Eh, I won't speak to the problems in other filesystems. ;)
MS_ACTIVE certainly isn't adequate in the case before us.
> > Protect xfs_sync_worker by using the s_umount semaphore at the read level to
> > provide exclusion with unmount while work is progressing.
>
> I don't think that is the right fix for the given problem.
>
> The problem is, as you've stated:
>
> "Looks like the problem is that the sync worker is still running
> after the log has been torn down, and it calls xfs_fs_log_dummy
> which generates log traffic."
That's one problem, but we also want to protect against running this code at
mount time. s_umount sema is the tool that can do both. Maybe there are some
other options.
> Why did we allow a new transaction to start while/after the log was
> torn down?
> Isn't that the problem we need to fix because it leads to
> invalid entries in the physical log that might cause recovery
> failures?
> Further, any asynchronous worker thread that does
> transactions could have this same problem regardless of whether we
> are umounting or cleaning up after a failed mount, so it is not
> unique to the xfs_sync_worker....
> That is, if we've already started to tear down or torn down the log,
> we must not allow new transactions to start. Likewise, we can't
> finalise tear down the log until transactions in progress have
> completed. Using the s_umount lock here avoids then race, but it
> really is a VFS level lock not an filesystem level lock) and is,
> IMO, just papering over the real problem....

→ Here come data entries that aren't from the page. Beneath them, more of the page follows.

-- ==== Sys2Proof/Laws/CalmOps.lean ====
section
/-! SUPPORT. What each operation leaves of the device (Calm): the shared operations: memory, the fabric, accesses, versions, the end of an item. -/

set_option Elab.async false
set_option linter.unusedVariables false

namespace Sys2Proof.Machine

/-! ## Machine/Parts.lean -/

theorem State.upTo_calm {a0 s : State} (h0 : Calm a0 s) (t : Nat) : Calm a0 (State.upTo s t) := by
  unfold State.upTo
  exact Calm.put h0

theorem State.takeFree_calm {a0 s : State} (h0 : Calm a0 s) : Calm a0 (State.takeFree s).2 := by
  unfold State.takeFree
  dsimp only
  exact Calm.put h0

theorem State.modCtx_calm {a0 s : State} (h0 : Calm a0 s) (c : Nat) (f : Ctx → Ctx) : Calm a0 (State.modCtx s c f) := by
  unfold State.modCtx
  exact Calm.put h0

theorem State.modItem_calm {a0 s : State} (h0 : Calm a0 s) (r : ItemRef) (f : Item → Item) : Calm a0 (State.modItem s r f) := by
  unfold State.modItem
  exact Calm.put h0

/-! ## Machine/Counters.lean -/

theorem count_calm {a0 s : State} (h0 : Calm a0 s) (o : Occ) : Calm a0 (count s o) := by
  unfold count
  split
  · rename_i z0
    exact Calm.put h0
  · rename_i z1
    exact h0

/-! ## Machine/Errors.lean -/

theorem writeError_calm {a0 s : State} (h0 : Calm a0 s) (e : ErrInfo) : Calm a0 (writeError s e) := by
  unfold writeError
  split
  · exact h0
  · refine count_calm (count_calm (Calm.put (s := s) h0 (h5 := ?_)) _) _
    dsimp only
    split <;> rfl

theorem State.modQp_calm {a0 s : State} (h0 : Calm a0 s) (q : Nat) (f : Qp → Qp) : Calm a0 (State.modQp s q f) := by
  unfold State.modQp
  exact Calm.put h0

theorem State.sentOut_calm {a0 s : State} (h0 : Calm a0 s) (o : PorchOut) : Calm a0 (State.sentOut s o) := by
  unfold State.sentOut
  apply count_calm
  exact Calm.put h0

theorem chargeRate_calm {a0 s : State} (h0 : Calm a0 s) (w : PorchWait) : Calm a0 (chargeRate s w) := by
  unfold chargeRate
  split
  · rename_i z0 z1 z2 z3 z4
    split
    · rename_i z5 z6 z7
      extract_lets x8 x9 x10 x11
      clear_value x8
      clear_value x9
      clear_value x10
      clear_value x11
      apply State.modQp_calm
      exact h0
    · rename_i z12 z13
      exact h0
  · rename_i z14 z15 z16
    exact h0

theorem sendPart_calm {a0 s : State} (h0 : Calm a0 s) (p : PorchWait → Bool) (w : PorchWait) : Calm a0 (sendPart s p w) := by
  unfold sendPart
  extract_lets x0 x1 x2
  clear_value x0
  clear_value x1
  have k3 : Calm a0 x2 := by
    unfold x2
    apply chargeRate_calm
    exact Calm.put h0
  clear_value x2
  split
  · rename_i z4
    apply State.sentOut_calm
    exact k3
  · rename_i z5
    exact k3

theorem sendFirst_calm {a0 v1 : State} (h0 : Calm a0 v1) (v0 : Nat) : Calm a0 (sendFirst v0 v1) := by
  induction v0 generalizing v1 with
  | zero =>
    unfold sendFirst
    exact h0
  | succ n ih =>
    unfold sendFirst
    split
    · rename_i z0 z1 z2
      apply ih
      apply sendPart_calm
      exact h0
    · rename_i z3 z4
      exact h0

theorem sendPacketOf_calm {a0 s : State} (h0 : Calm a0 s) (q : Nat) : Calm a0 (sendPacketOf s q) := by
  unfold sendPacketOf
  split
  · rename_i z0 z1
    exact h0
  · rename_i z2 z3 z4
    apply sendPart_calm
    exact h0

theorem sendData_calm {a0 v1 : State} (h0 : Calm a0 v1) (v0 : Nat) : Calm a0 (sendData v0 v1) := by
  induction v0 generalizing v1 with
  | zero =>
    unfold sendData
    exact h0
  | succ n ih =>
    unfold sendData
    split
    · rename_i z0 z1 z2 z3
      apply ih
      apply sendPacketOf_calm
      exact Calm.put h0
    · rename_i z4 z5 z6
      exact h0

theorem State.transmit_calm {a0 s : State} (h0 : Calm a0 s) : Calm a0 (State.transmit s) := by
  unfold State.transmit
  split
  · rename_i z0
    extract_lets x1
    have k2 : Calm a0 x1 := by
      unfold x1
      apply sendFirst_calm
      exact h0
    clear_value x1
    apply sendData_calm
    exact k2
  · rename_i z3
    exact h0

theorem State.readyOut_calm {a0 s : State} (h0 : Calm a0 s) (o : PorchOut) (req : Option Nat) : Calm a0 (State.readyOut s o req) := by
  unfold State.readyOut
  split
  · rename_i z0
    exact h0
  · rename_i z1
    apply State.transmit_calm
    exact Calm.put h0

theorem State.porchOut_calm {a0 s : State} (h0 : Calm a0 s) (o : PorchOut) : Calm a0 (State.porchOut s o) := by
  unfold State.porchOut
  apply State.readyOut_calm
  exact h0

theorem State.sentRequest_calm {a0 s : State} (h0 : Calm a0 s) (id : Nat) : Calm a0 (State.sentRequest s id) := by
  unfold State.sentRequest
  split
  · rename_i z0 z1 z2
    apply State.sentOut_calm
    exact Calm.put h0
  · rename_i z3 z4
    exact h0

theorem State.sendHost_calm {a0 s : State} (h0 : Calm a0 s) (q : Nat) (item : Option ItemRef) (ctx : Option Nat) (p : Purpose) (len : Nat) (mk : BitVec 24 → PorchOut) (imm : Option (BitVec 32)) : Calm a0 (State.sendHost s q item ctx p len mk imm) := by
  unfold State.sendHost
  extract_lets x0 x1 x2 x3
  clear_value x0
  clear_value x1
  clear_value x2
  have k4 : Calm a0 x3 := by
    unfold x3
    apply State.modQp_calm
    apply State.readyOut_calm
    exact h0
  clear_value x3
  exact Calm.put k4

I think you have a good point here, but this isn't limited to transactions. We
shouldn't even call xfs_log_need_covered without some protection from
xfs_fs_put_super; xfs_fs_writable doesn't cut the mustard. I'd better have a
look at the other workqueues too. Thanks for pointing this out.
Regards,
Ben
_______________________________________________
xfs mailing list
xfs@oss.sgi.com
http://oss.sgi.com/mailman/listinfo/xfs
next prev parent reply other threads:[~2012-05-16 16:59 UTC|newest]
Thread overview: 27+ messages / expand[flat|nested] mbox.gz Atom feed top
2012-03-23 17:43 BUG in xlog_get_lowest_lsn Ben Myers
2012-05-14 20:34 ` [PATCH] xfs: use s_umount sema in xfs_sync_worker Ben Myers
2012-05-15 18:30 ` Mark Tinguely
2012-05-15 19:06 ` Ben Myers
2012-05-16 1:56 ` Dave Chinner
2012-05-16 17:04 ` Ben Myers [this message]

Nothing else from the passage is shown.